Вот и здесь тоже – чем более растянута во времени массивная кровопотеря, тем хуже перспективы больного.
Если мы начинаем активное лечение с первой минуты кровотечения, то наша задача проста: восполняй потерянное! Тогда для спасения больного не потребуется особых лекарств, не будут нужны сложные биохимические анализы, не придется прибегать к аппаратам вспомогательного дыхания и искусственного кровообращения.
Но стоит только опоздать с началом лечения (потому ли, что больного доставили поздно, или потому, что к приему его не были готовы), как проблемы реанимации безмерно усложняются, их количество нарастает, как снежный ком.
Все дело в том, что при недостаточном объеме крови система кровообращения с каждой минутой все более разлаживается, все меньше подчиняется центральным регулирующим влияниям. Миллионы капилляров начинают жить своей жизнью, их перестают занимать проблемы организма как целого.

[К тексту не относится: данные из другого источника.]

/-- REDUCE SUMLIST: every matrix of the list, then its one destination. -/
def toneSumlist (s : State) (o : Op) (m : Nat) (ecc : Found) (n free : Nat) : Except Flt Nat × State :=
  match readWalks s o.c (.field m) ⟨s.etchDie o.c, m⟩ ecc o.da n with
  | (.error f, s) => (.error f, s)
  | (.ok as, s) => toneWrite s o m 0 0 o.dd.rows o.dd.cols (sumlistWalk o.word o.da o.dd as free)

/-- The checks of a TONE or REDUCE: its matrices, or its fault. -/
def toneCheck (s : State) (c q : Nat) (red : Bool) (ecc : Found) : Except Flt (List Mat) × State :=
  let w := s.nextMacro c q
  let p := s.progOf c q
  let fn := toneFunc w
  let m := toneDie w
  let ds := toneDescs p w red
  if !ds.all (fun d => s.hasType m (dType d.2)) then (.error (.buildMismatch, 0), s) else
  match prepare s c q ecc ds true (red && decide (fn = 4)) (toneShapes red fn (!red && toneBen w))
      (fun ms => placeCheck ms (s.etchSize c (s.etchDie c)) (s.wellSize c m)) with
  | (.error f, s) => (.error f, s)
  | (.ok ms, s) => match wellFault s c m (toneBytes ms.dropLast) with
    | some f => (.error f, s)
    | none => (.ok ms, s)

/-- A TONE or REDUCE that issued runs: entry by entry (R173), then the residue check (R125). Answers the fault or the status
word. -/
def toneRun (s : State) (o : Op) (red : Bool) (mB : Option Mat) (ecc : Found) (residue n : Nat) :
    Option Flt × BitVec 64 × State :=
  let m := toneDie o.word
  let sumlist := red && decide (toneFunc o.word = 4)
  let free := s.freeCtr
  let cnt := o.dd.rows * o.dd.cols
  let s := { s with freeCtr := free + n * cnt }
  match (if sumlist then toneSumlist s o m ecc n free
      else (List.range n).foldl (fun r e => addCount r fun s => toneEntry s o m red ecc mB e (free + e * cnt)) ((.ok 0, s) : Except Flt Nat × State)) with
  | (.error f, s) => (some f, 0, s)
  | (.ok sats, s) =>
    let t := if sumlist then toneTime (o.da.rows * o.da.cols * n) else n * toneTime (o.da.rows * o.da.cols)
    match (s.chargeUnit o.c o.q (8 + m) t).rerun o.c o.q m residue t false with
    | (_, some f, s) => (some f, 0, s)
    | (k, none, s) => (none, countWord sats k, s)

/-- A Tone macro-instruction of a FUNC or MODE is next, and its unit takes it. -/
def toneReady (s : State) (c q code fn : Nat) : Bool :=
  s.ready c q code && decide (toneFunc (s.nextMacro c q) = fn) &&
    s.unitReady c q (8 + toneDie (s.nextMacro c q)) (toneDie (s.nextMacro c q)) && toneFree s c q (decide (code = 8))

/-- The state after a Tone macro-instruction issued. -/
def toneEffect (s : State) (c q : Nat) (red : Bool) (ecc : Found) (residue : Nat) : State :=
  let op := s.newOp c q (8 + toneDie (s.nextMacro c q))
  match toneCheck s c q red ecc with
  | (.error f, s) => s.issueDone op (some f) 0
  | (.ok ms, s) =>
    let op := { op with da := ms.headD {}, dd := ms.getLastD {} }
    let mB := if !red && toneBen op.word then some (ms.getD 1 {}) else none
    match toneRun (s.issue op) op red mB ecc residue (walks ms) with
    | (f, word, s) => s.finishOp c q op.idx f word

def toneExec (s : State) (c q code fn : Nat) (ecc : Found) (residue : Nat) : Out :=
  due s (toneReady s c q code fn) (toneEffect s c q (decide (code = 8)) ecc residue)

def execToneDrain (c q : Nat) (ecc : Found) (residue : Nat) (s : State) : Out := toneExec s c q 7 0 ecc residue
def execToneScale (c q : Nat) (ecc : Found) (residue : Nat) (s : State) : Out := toneExec s c q 7 1 ecc residue
def execToneAdd (c q : Nat) (ecc : Found) (residue : Nat) (s : State) : Out := toneExec s c q 7 2 ecc residue
def execToneSub (c q : Nat) (ecc : Found) (residue : Nat) (s : State) : Out := toneExec s c q 7 3 ecc residue
def execToneClamp (c q : Nat) (ecc : Found) (residue : Nat) (s : State) : Out := toneExec s c q 7 4 ecc residue
def execToneCmp (c q : Nat) (ecc : Found) (residue : Nat) (s : State) : Out := toneExec s c q 7 5 ecc residue
def execToneTable (c q : Nat) (ecc : Found) (residue : Nat) (s : State) : Out := toneExec s c q 7 6 ecc residue
def execToneConvert (c q : Nat) (ecc : Found) (residue : Nat) (s : State) : Out := toneExec s c q 7 7 ecc residue
def execReduceColumnSum (c q : Nat) (ecc : Found) (residue : Nat) (s : State) : Out := toneExec s c q 8 0 ecc residue
def execReduceRowSum (c q : Nat) (ecc : Found) (residue : Nat) (s : State) : Out := toneExec s c q 8 1 ecc residue
def execReduceColumnMax (c q : Nat) (ecc : Found) (residue : Nat) (s : State) : Out := toneExec s c q 8 2 ecc residue
def execReduceRowMax (c q : Nat) (ecc : Found) (residue : Nat) (s : State) : Out := toneExec s c q 8 3 ecc residue
def execReduceSumlist (c q : Nat) (ecc : Found) (residue : Nat) (s : State) : Out := toneExec s c q 8 4 ecc residue

end Sys2Proof.Machine
end

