def etchEffect (s : State) (c q : Nat) (ecc : Found) : State :=
  let w := s.nextMacro c q
  let gs := etchPlates w
  let op := s.newOp c q 0xFF
  match etchCheck s c q ecc with
  | (.error f, s) => s.issueDone op (some f) 0
  | (.ok (x, dc, y), s) =>
    let rounds := x.rows * walks [x, y]
    let wide := decide (x.ty = 2 ∨ x.ty = 7)
    let h : EtchRun :=
      { pdie := etchPdie w, plates := gs, s := fld w 68 64, u := fld w 75 72, cin := etchCin w, wide := wide,
        signed := decide (x.ty = 1 ∨ x.ty = 2), ks := gs.map (fun g => (s.plate g).active.k),
        n := (s.plate (gs.getD 0 0)).active.n, rounds := rounds }
    let s := s.chargeUnit c q (0x10 + etchPdie w) (48 + 64 * rounds * (if wide then 2 else 1))
    let op := { op with da := x, db := dc, dd := y }
    s.issue { op with prog := .etch (h.fetch s op) }

def execEtch (c q : Nat) (ecc : Found) (s : State) : Out :=
  due s (etchReady s c q) (etchEffect s c q ecc)

/-! ### A pass (R70 to R79, R92 to R97, R109, R110) -/

def Op.etchRun (o : Op) : Option EtchRun := match o.prog with | .etch h => some h | _ => none

def State.etchOp (s : State) (c q idx : Nat) : Option (Op × EtchRun) :=
  match s.op c q idx with
  | some o => (match o.etchRun with | some h => some (o, h) | none => none)
  | none => none

def State.setEtch (s : State) (c q idx : Nat) (h : EtchRun) : State := s.modOp c q idx fun o => { o with prog := .etch h }

/-- Σ of a DAC vector against sums or weights stored by row. -/
def dacSum (x : List Nat) (t : Tab Int) : Int := ((x.zipIdx).map (fun e => (e.1 : Int) * tget 0 t e.2)).sum

/-- What a code of line j adds to its register (R76, R77): the signed-input correction goes with the last byte. -/
def lineAdd (h : EtchRun) (b : Bank) (hi : Bool) (j : Nat) (code : Int) : Int :=
  let cj := tget 0 b.colSum j
  if h.wide then
    if hi then 4096 * code - (if h.signed then rndDiv (524288 * cj) (2 ^ h.s) else 0) else 16 * code
  else 16 * code - (if h.signed then rndDiv (2048 * cj) (2 ^ h.s) else 0)

/-- The contributions of a pass to a group. -/
def passAdds (h : EtchRun) (b : Bank) (hi : Bool) (codes : Tab Int) : Tab Int :=
  tofList 0 ((List.range h.n).map (fun j => lineAdd h b hi j (tget 0 codes j)))

/-- Add contributions to the group of a round in one step, saturating (R78, R79). -/
def EtchRun.addGroup (h : EtchRun) (round : Nat) (adds : Tab Int) : EtchRun :=
  (List.range h.n).foldl (fun h j =>
    let r := acc24 (tget 0 h.acc (1024 * round + j) + tget 0 adds j)
    { h with acc := tset 0 h.acc (1024 * round + j) r.1, sat := h.sat + r.2 }) h

/-- Carry-in (R78): the group of a round loaded from its row of DC. -/
def EtchRun.carryIn (h : EtchRun) (s : State) (o : Op) (round : Nat) : EtchRun :=
  if h.loaded then h else
  let h := { h with loaded := true }
  if !h.cin then h else
  let row := decodeRow 3 h.n (s.rdN (s.etchAddr o.c h.pdie (roundRow o.db o.db.rows round)) (4 * h.n))
  h.addGroup round (tofList 0 row)

/-- What the accumulator stage finds about one pass. -/
structure Verdict where
  cls : Nat
  beta : Nat
  d : Int
  line : Option Nat
  clips : Nat
  codes : Tab Int
  e1 : Int
  e2 : Int

/-- R92 to R97 for a pass on bank `b` of plate g under proof class `k`. `x` are the latched DAC codes, `raw` the converter
values before the clamps of R74 and R92; of a plate out of service too they come with the event (DESIGN CHOICE, log 90). -/
def judge (s : State) (k : Nat) (b : Bank) (h : EtchRun) (g : Nat) (x : List Nat) (raw : Tab Int) (p1 p2 : Int) : Verdict :=
  let pl := s.plate g
  let codes := tofList 0 ((List.range h.n).map (fun j => clampS 10 (tget 0 raw j)))
  let clips := ((List.range h.n).filter (fun j => decide (clampS 10 (tget 0 raw j) ≠ tget 0 raw j))).length
  let e1 := dacSum x b.rowR
  let e2 := dacSum x b.rowH
  let r := residual codes h.n h.s e1 e2 pl.offsets
  let lam := s.cls k 3
  let beta := burr r.1 (indexResidual r.2 h.n) (magnitude codes h.n) lam
  let out := s.plateOut g
  let upset := decide (b.state = .activeUpset)
  let c1 := clampS 14 p1
  let c2 := clampS 14 p2
  let sp := 2 ^ (h.s - 6)
  let dp := 16 * (16 * c1 - tget 0 pl.offsets 1024 - rndDiv (16 * dacSum x b.p) sp)
  let dq := 16384 * (16 * c2 - tget 0 pl.offsets 1025 - rndDiv (16 * dacSum x b.h) sp)
  let cl := classify r.1 r.2 dp dq (decide (c1 ≠ p1 ∨ c2 ≠ p2)) h.n
  let limit := s.burrLimit k h.n
  let cls := if out then 6 else if upset then 5 else if 0 < clips then 4 else if limit < beta then cl.1 else 0
  { cls := cls, beta := if cls = 6 ∨ cls = 4 then 0xFFFF else beta, d := r.1,
    line := if 1 ≤ cls ∧ cls ≤ 3 then cl.2 else none, clips := if out then 0 else clips, codes := codes,
    e1 := e1, e2 := e2 }

/-- A burnish falls due, by time or by temperature (R86). -/
def Plate.fallDue (p : Plate) (timed : Bool) : Plate :=
  let p := if p.dueTimed ∨ p.dueTemp then p else { p with steps := 0, measured := {} }
  if timed then { p with dueTimed := true } else if p.dueTemp then p else { p with dueTemp := true, frames := 0 }

def Plate.due (p : Plate) : Bool := p.dueTimed || p.dueTemp
def Plate.withLedger (p : Plate) (l : Ledger) : Plate := { p with ledger := l }

/-- R110: one BURR_DRIFT until |DRIFT| has fallen below half the limit. -/
def Ledger.driftCheck (l : Ledger) (limit : Nat) : Bool × Ledger :=
  if l.driftAlarm then (false, { l with driftAlarm := decide (limit ≤ 2 * l.drift.natAbs) })
  else if limit < l.drift.natAbs then (true, { l with driftAlarm := true }) else (false, l)

/-- R109, R110: both ledgers take the pass; a drift event where a limit is first passed. A plate whose drift exceeds its
limit is due for a burnish as by temperature. -/
def State.recordPass (s : State) (k c g : Nat) (v : Verdict) : State :=
  let up (l : Ledger) := l.pass v.cls v.beta v.d v.line s.frameLo g c
  let (pe, pl) := (up (s.plate g).ledger).driftCheck (s.atTick 0x4520 1)
  let (ce, cl) := (up (s.ctx c).ledger).driftCheck (s.cls k 8)
  let s := s.modPlate g fun p => (if pe then p.fallDue false else p).withLedger pl
  let s := s.modCtx c fun x => { x with ledger := cl }
  let r := { s.mkRec 0x0E with die := 4 + g / 4 }
  let s := if pe then s.postSup { r with detail := BitVec.ofNat 64 (unsigned 32 pl.drift + g % 32 * 2 ^ 32) } else s
  if ce then
    let r := { r with c := c, detail := BitVec.ofNat 64 (unsigned 32 cl.drift) }
    (s.postSup r).post { r with q := 15 }
  else s

/-- Change both ledgers of a pass. -/
def State.modLedgers (s : State) (c g : Nat) (f : Ledger → Ledger) : State :=
  (s.modPlate g fun p => { p with ledger := f p.ledger }).modCtx c fun x =>
    { x with ledger := { f x.ledger with changed := true } }

/-! ### Rebites (R99 to R105) -/

/-- R100: t_rb in ns. -/
def rebiteTime (b : Bank) : Nat := 200 + ceilDiv (b.k * b.n) (if b.mirror.isSome then 128 else 64)

def FailedPass.is (f : FailedPass) (g round : Nat) (hi : Bool) : Bool := decide (f.g = g ∧ f.round = round ∧ f.hi = hi)

/-- The rebite die of a context and whether it can be reached (R102). -/
def State.rebiteOpen (s : State) (c g m : Nat) : Bool :=
  decide ((s.fab m).die = .running) && decide ((s.bundleOf c).roleDie 3 = some m) && !s.linkDown (fieldLink m (g / 16))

Если бы не бояться осуждения со стороны реаниматологов, не любящих напыщенных или эффектных фраз, можно было бы сказать, что кровопотеря – это мать кризиса микроциркуляции, а фактор времени – его отец.
Как только бледный больной с кровопотерей становится серо-мраморным, возникает потребность в целом комплексе реанимационных мероприятий, чрезвычайно трудоемких и не всегда эффективных.
Как же будет осуществляться помощь больному с травмой таза, которого доставили после автокатастрофы?
Судя по записям врача «скорой помощи», от момента катастрофы до начала лечения прошло всего 15 минут. Сразу же на* месте в своей машине врачи «скорой» начали проводить обезболивание самым безопасным способом (дали ему подышать смесью закиси азота с кислородом) и восполнение утекающей в мягкие ткани крови путем вливания в вену... А что же они вливали? Неужели кровь прямо там, на месте происшествия?
Нет, в условиях «скорой помощи» переливать кровь технически сложно, а главное – не обязательно: в самом остром периоде кровопотери больной нуждается не столько в восполнении потерянных эритроцитов, т. е. гемоглобина, сколько в восстановлении объема жидкости в сосудистом русле. Даже если мы будем вливать вместо убывающей крови кровезаменители, не содержащие красных кровяных телец, то и тогда окажем огромную помощь организму. Главное в остром периоде кровопотери – поддержать объем циркулирующей жидкости, чтобы организму не было нужды прибегать к резко выраженной централизации кровообращения. Ведь каждая минута ее существования закладывает основу для кризиса микроциркуляции.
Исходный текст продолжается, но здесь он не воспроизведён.